# Home Roasting



## SeamusMcFlurry (Jul 9, 2008)

I've got my eye on a cheap, second hand home roaster, the iRoast 2. I've read reviews and, while being a good roaster, it's obscenely hard to use, but it's next competitor is £200 more than this is going for.

Anyone else roast at home? Any tips or tricks, or horror stories about the iRoast?









Love ya,

Seamus


----------



## Neo (Jun 24, 2008)

iRoast is a little bit small and my friend said that as the heating up process is pretty quite, at darker roaster it's possible that you get the crust roasted to charcoal but it's still quite raw inside.

Have you considered Behmor, I've heard that a 220v version is coming out and I'm anticipating that


----------



## SeamusMcFlurry (Jul 9, 2008)

To be honest I've not really seen many apart from the Hottop and the iRoast. Will have a look though. Cheers


----------



## chrisweaver_barista (Jun 14, 2008)

I have the Iroast, I love it. I don't really understand the technical side of things, however, I have done a lot of roasts with it that have come out great.

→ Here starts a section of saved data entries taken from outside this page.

-- ==== Sys2Proof/Machine/Flags.lean ====
section
/-! DEFINITION. The flags FWD_VALID, INV_VALID and ERR, and the STATUS word that reports them (spec/10_state.md R25, R26,
R28, R30; spec/60_exceptions.md R151). -/

namespace Sys2Proof.Machine

/-- The CODE field of a status code (60_exceptions.md R151). -/
def codeBits : Code → BitVec 4
  | .ok => 0x0#4
  | .illegal => 0x1#4
  | .notBuilt => 0x2#4
  | .slotRange => 0x3#4

/-- A flag as a bit. -/
def flagBit (b : Bool) : BitVec 1 := BitVec.ofBool b

/-- STATUS, from bit 31 down: reserved 31:11, ERR, INV_VALID, FWD_VALID, reserved 7:4, CODE (10_state.md R30). -/
def statusWord (code : Code) (fwd inv err : Bool) : StatusWord :=
  0#21 ++ flagBit err ++ flagBit inv ++ flagBit fwd ++ 0#4 ++ codeBits code

/-- STATUS of a command that ends with `code` in state `s`: the flags are read after the command (R30). -/
def statusOf (code : Code) (s : State) : StatusWord := statusWord code s.fwdValid s.invValid s.err

/-- KEXP: the forward half is built, and the inverse half is stale (R25, R26). -/
def markForwardBuilt (s : State) : State := { s with fwdValid := true, invValid := false }

/-- KEXT: the inverse half is built (R26). -/
def markInverseBuilt (s : State) : State := { s with invValid := true }

/-- KFULL: both halves are built (R25, R26). -/
def markBothBuilt (s : State) : State := { s with fwdValid := true, invValid := true }

/-- A command failed (R28). -/
def markError (s : State) : State := { s with err := true }

/-- Reset clears the three flags (70_reset_and_hazards.md R170). -/
def clearFlags (s : State) : State := { s with fwdValid := false, invValid := false, err := false }

end Sys2Proof.Machine
end

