-- ==== Sys2Proof/Machine/Ops.lean ====
section
/-! DEFINITION. The named operations the commands share: writing a half of the schedule, writing DOUT, answering the host,
failing (the one shared operation a failing command takes, in place of an exception: spec/60_exceptions.md R150, R155,
R162), reset, and taking the host's next event. -/

namespace Sys2Proof.Machine

/-- `KS[0..10] <- rk` (41_key_expansion.md R102); slots 11 to 19 keep their bits. -/
def writeForward (s : State) (rk : Vector Block 11) : State :=
  { s with ks := Vector.ofFn fun i : Fin 20 => if h : i.val < 11 then rk[i.val] else s.ks[i.val] }

/-- `KS[11..19] <- dk`, with DK[11] first (41_key_expansion.md R103); slots 0 to 10 keep their bits. -/
def writeInverse (s : State) (dk : Vector Block 9) : State :=
  { s with ks := Vector.ofFn fun i : Fin 20 => if h : 11 ≤ i.val then dk[i.val - 11] else s.ks[i.val] }

/-- `KS[0..10]`, the forward half as it stands. -/
def forwardHalf (ks : Vector Block 20) : Vector Block 11 := Vector.ofFn fun i : Fin 11 => ks[i.val]

/-- `DOUT <- v` (00_scope.md R12). -/
def writeDout (s : State) (v : Block) : State := { s with dout := v }

/-- `respond(code)`: end the command with its STATUS and DOUT (00_scope.md R12, 10_state.md R30, R31). -/
def respond (code : Code) (s : State) : State :=
  { s with responses := s.responses ++ [⟨statusOf code s, s.dout⟩] }

/-- `raise Error(code)`: "`ERR <- 1; respond(code)` with no other state change" (00_scope.md R12, 60_exceptions.md
R155). -/
def raiseError (code : Code) (s : State) : State := respond code (markError s)

/-- The command word decodes to no command: ILLEGAL, "and has no other effect" (30_encoding.md R59, R60). -/
def rejectCommand (s : State) : State := raiseError .illegal s

/-- A reset event: the flags and DOUT are cleared, KS holds any value (70_reset_and_hazards.md R170, 10_state.md R35),
and a new run begins (R179). What the host has yet to issue stays. -/
def applyReset (s : State) : State :=
  { clearFlags s with
    ks := Config.resetSlots s.draws s.ks
    dout := 0
    responses := []
    draws := s.draws + 1 }

/-- Take the host's next event off the port: "Commands take effect in the order the host issues them, one at a time"
(20_memory.md R48). -/
def takeEvent (s : State) : Option (HostEvent × State) :=
  match s.pending with
  | [] => none
  | e :: rest => some (e, { s with pending := rest })

/-- Put one command in front of what the host has yet to issue. -/
def issueFirst (s : State) (cmd : CmdWord) (din : Block) : State :=
  { s with pending := .command cmd din :: s.pending }

end Sys2Proof.Machine
end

Having a programmable roast curve is great, but for the time being, I just use the built in ones for the ramp up, and stop it when the roast is ready.

The only issue with it can be the loud noise, especially as sometimes it does rattle!!

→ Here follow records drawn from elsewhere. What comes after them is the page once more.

-- ==== Sys2Proof/Safety.lean ====
section
/-! DEFINITION. The terms statements use: the fields of STATUS, an answer, a failing command, a run that succeeds, the
invariants of the core, and what a host can see. -/

namespace Sys2Proof.Machine

/-- STATUS[3:0], CODE (spec/10_state.md R30). -/
def statusCode (w : StatusWord) : BitVec 4 := w.extractLsb' 0 4

/-- STATUS reads `code` and the flags of `t`, and its reserved bits read zero (10_state.md R30). -/
structure StatusReads (w : StatusWord) (code : Code) (t : State) : Prop where
  code : w.extractLsb' 0 4 = codeBits code
  reservedLow : w.extractLsb' 4 4 = 0#4
  fwd : w.getLsbD 8 = t.fwdValid
  inv : w.getLsbD 9 = t.invValid
  err : w.getLsbD 10 = t.err
  reservedHigh : w.extractLsb' 11 21 = 0#21

/-- A command taken in `s` ended in `t` with `code`: one response more, with STATUS and DOUT as they stand after the
command (10_state.md R30, R31). -/
def Answered (code : Code) (s t : State) : Prop :=
  ∃ r : Response, t.responses = s.responses ++ [r] ∧ StatusReads r.status code t ∧ r.dout = t.dout

/-- The port and the model's counter are as they were: no command issues, withdraws or draws anything. -/
def SamePort (s t : State) : Prop := t.pending = s.pending ∧ t.draws = s.draws

/-- "a failing command changes only ERR" (60_exceptions.md R155), and is answered with its code. -/
def FailedWith (code : Code) (s t : State) : Prop :=
  t.ks = s.ks ∧ t.fwdValid = s.fwdValid ∧ t.invValid = s.invValid ∧ t.dout = s.dout ∧ t.err = true ∧
    Answered code s t ∧ SamePort s t

/-- Every word with the OP `op` that is no command's word (reserved bits not zero, or SLOT not zero with an OP other than
RDKS) is answered ILLEGAL, and changes only ERR (30_encoding.md R60, 60_exceptions.md R155). -/
def MalformedWordsFail (op : Nat) : Prop :=
  ∀ (s : State) (cmd : CmdWord) (din : Block) (rest : List HostEvent), s.pending = .command cmd din :: rest →
    cmd.toNat % 16 = op →
    cmd.toNat / 16 % 16 ≠ 0 ∨ cmd.toNat / 2 ^ 13 ≠ 0 ∨ (cmd.toNat / 2 ^ 8 % 2 ^ 5 ≠ 0 ∧ op ≠ 6) →
      ∃ t, step s = .next t ∧ FailedWith .illegal { s with pending := rest } t

/-- A response is a recorded fault of the host's program (60_exceptions.md R158). -/
def Response.failed (r : Response) : Prop := statusCode r.status ≠ 0#4

/-- "A run succeeds when no response has CODE ≠ 0" (70_reset_and_hazards.md R179). -/
def RunSucceeded (s : State) : Prop := ∀ r ∈ s.responses, statusCode r.status = 0#4

/-- The invariant of R27: the built halves hold the schedule of the key in slot 0 (R22, R23, 41_key_expansion.md R106), and
the inverse half is built only over a forward half. -/
structure ScheduleInv (s : State) : Prop where
  invNeedsFwd : s.invValid = true → s.fwdValid = true
  forward : s.fwdValid = true → ∀ i : Fin 20, i.val ≤ 10 → s.ks[i] = roundKey s.ks[0] i.val
  inverse : s.invValid = true → ∀ j : Nat, ∀ _ : 1 ≤ j ∧ j ≤ 9, s.ks[10 + j] = invMixColumns s.ks[10 - j]

/-- ERR is 1 exactly when the current run has a failed response (R28, R158, R179). -/
def ErrRecordsFailures (s : State) : Prop := s.err = true ↔ ∃ r ∈ s.responses, r.failed

/-- Every response of the run has a status code of R151 and reserved bits that read zero (R30). -/
def ResponsesLegal (s : State) : Prop :=
  ∀ r ∈ s.responses, statusCode r.status ≤ 3#4 ∧ r.status.extractLsb' 4 4 = 0#4 ∧ r.status.extractLsb' 11 21 = 0#21

/-- Two states a host cannot tell apart: everything is equal but the slots of a half that is not built (10_state.md
R33). -/
structure SameToHost (s t : State) : Prop where
  fwd : t.fwdValid = s.fwdValid
  inv : t.invValid = s.invValid
  err : t.err = s.err
  dout : t.dout = s.dout
  responses : t.responses = s.responses
  pending : t.pending = s.pending
  draws : t.draws = s.draws
  forwardSlots : s.fwdValid = true → ∀ i : Fin 20, i.val ≤ 10 → t.ks[i] = s.ks[i]
  inverseSlots : s.invValid = true → ∀ i : Fin 20, 11 ≤ i.val → t.ks[i] = s.ks[i]

/-- The slots a command may read (10_state.md R24). -/
def readsSlot (i : Instr) (slot : Nat) : Prop :=
  match i with
  | .nop => False
  | .kexp _ => False
  | .kext => 1 ≤ slot ∧ slot ≤ 9
  | .kfull _ => False
  | .enc _ => slot ≤ 10
  | .dec _ => slot = 0 ∨ 10 ≤ slot
  | .rdks n => slot = n

/-- The slots a command may write (10_state.md R24). -/
def writesSlot (i : Instr) (slot : Nat) : Prop :=
  match i with
  | .nop => False
  | .kexp _ => slot ≤ 10
  | .kext => 11 ≤ slot
  | .kfull _ => True
  | .enc _ => False
  | .dec _ => False
  | .rdks _ => False

/-- The schedule half a command needs is missing: the list of 60_exceptions.md R154. -/
def needsUnbuiltHalf (i : Instr) (s : State) : Prop :=
  match i with
  | .nop => False
  | .kexp _ => False
  | .kext => s.fwdValid = false
  | .kfull _ => False
  | .enc _ => s.fwdValid = false
  | .dec _ => s.invValid = false
  | .rdks n => (n ≤ 10 ∧ s.fwdValid = false) ∨ (11 ≤ n ∧ n ≤ 19 ∧ s.invValid = false)

/-- The command word decodes to KEXP or KFULL: it re-keys the core (30_encoding.md R62). -/
def buildsForward (cmd : CmdWord) : Prop := cmd = 0x00000001#32 ∨ cmd = 0x00000003#32

/-- The key of "the most recent successful KEXP or KFULL command" among `events`, `key` before them (10_state.md R22);
reset takes it away (R25). -/
def lastKey (key : Option Block) : List HostEvent → Option Block
  | [] => key
  | .reset :: rest => lastKey none rest
  | .command cmd din :: rest =>
    if cmd = 0x00000001#32 ∨ cmd = 0x00000003#32 then lastKey (some din) rest else lastKey key rest

/-- The core is in step with the machine that holds the key: same flags and DOUT, and the built slots are that key's. -/
structure Holds (s : State) (m : KeyMachine) : Prop where
  fwd : s.fwdValid = m.key.isSome
  inv : s.invValid = m.invBuilt
  invNeedsFwd : s.invValid = true → s.fwdValid = true
  err : s.err = m.err
  dout : s.dout = m.dout
  forward : ∀ key, m.key = some key → ∀ i : Fin 20, i.val ≤ 10 → s.ks[i] = refRoundKey key i.val
  inverse : ∀ key, m.key = some key → m.invBuilt = true →
    ∀ i : Fin 20, 11 ≤ i.val → s.ks[i] = refInverseSlot key i.val

/-- `k` steps of the core. -/
def runSteps (k : Nat) (s : State) : Host.Outcome State Fault Refusal := Host.Core.run Sys2Proof.core k s

end Sys2Proof.Machine
end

Great starter roaster though!!


----------



## SeamusMcFlurry (Jul 9, 2008)

Hm...well, thanks to a speeding fine all roasters are now out of my reach, so I'll have a good look.


----------



## chrisweaver_barista (Jun 14, 2008)

argh, thats no good seamus!!!

I'll pm you with a suggestion!!

Chris


----------



## brewjester (Nov 12, 2008)

Seamus, chech out http://www.sweetmarias.com. They've got a great selection of roasters and beans. They could also tell you if anyone in your neck of the woods has the equipment to get you started. Hope this helps.


----------



## SeamusMcFlurry (Jul 9, 2008)

Cheers man









Put home roasting on hold for a bit, cos I'm entering the UKBC this coming year, which may cost a bit. Soonish though...


----------